(Beginning of SOURCE RECORDS)

-- ==== Sys2Proof/WellFormed.lean ====
section
/-! DEFINITION. The checks on an operation that its operand types do not already make. -/

namespace Sys2Proof

/-- `EV.OVF` takes a non-empty set (R64). Every other operand is any value of its type; the latency of a capture is any
natural number (R103). -/
def Instr.wellFormed : Instr → Bool
  | .evOvf S => S != 0
  | .pmcRd0 | .pmcRd1 | .pmcRd2 | .pmcRd3 | .pmcRd8 | .pmcRd9 | .pmcRd10 | .pmcRd11 | .pmcRd13 => true
  | .pmcWr0 _ | .pmcWr1 _ | .pmcWr2 _ | .pmcWr3 _ | .pmcWr8 _ | .pmcWr9 _ | .pmcWr10 _ | .pmcWr11 _ | .pmcWr13 _ => true
  | .evFetch _ _ | .evFetch32 | .evMemref _ _ | .evRseVhpt _ _ | .evIearCapture _ _ => true
  | .pmdRd0 | .pmdRd1 | .pmdRd2 | .pmdRd3 | .pmdRd17 => true
  | .movToPmc _ _ _ | .movToPmd _ _ _ | .movFromPmc _ _ _ | .movFromPmd _ _ _ => true

end Sys2Proof
end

(End of SOURCE RECORDS)

When you answer, repeat every record exactly, omitting nothing.

◆ SOLVED EXERCISE:
-- ==== Sys2Proof/WellFormed.lean ====
section
/-! DEFINITION. The checks on an operation that its operand types do not already make. -/

namespace Sys2Proof

/-- `EV.OVF` takes a non-empty set (R64). Every other operand is any value of its type; the latency of a capture is any
natural number (R103). -/
def Instr.wellFormed : Instr → Bool
  | .evOvf S => S != 0
  | .pmcRd0 | .pmcRd1 | .pmcRd2 | .pmcRd3 | .pmcRd8 | .pmcRd9 | .pmcRd10 | .pmcRd11 | .pmcRd13 => true
  | .pmcWr0 _ | .pmcWr1 _ | .pmcWr2 _ | .pmcWr3 _ | .pmcWr8 _ | .pmcWr9 _ | .pmcWr10 _ | .pmcWr11 _ | .pmcWr13 _ => true
  | .evFetch _ _ | .evFetch32 | .evMemref _ _ | .evRseVhpt _ _ | .evIearCapture _ _ => true
  | .pmdRd0 | .pmdRd1 | .pmdRd2 | .pmdRd3 | .pmdRd17 => true
  | .movToPmc _ _ _ | .movToPmd _ _ _ | .movFromPmc _ _ _ | .movFromPmd _ _ _ => true

end Sys2Proof
end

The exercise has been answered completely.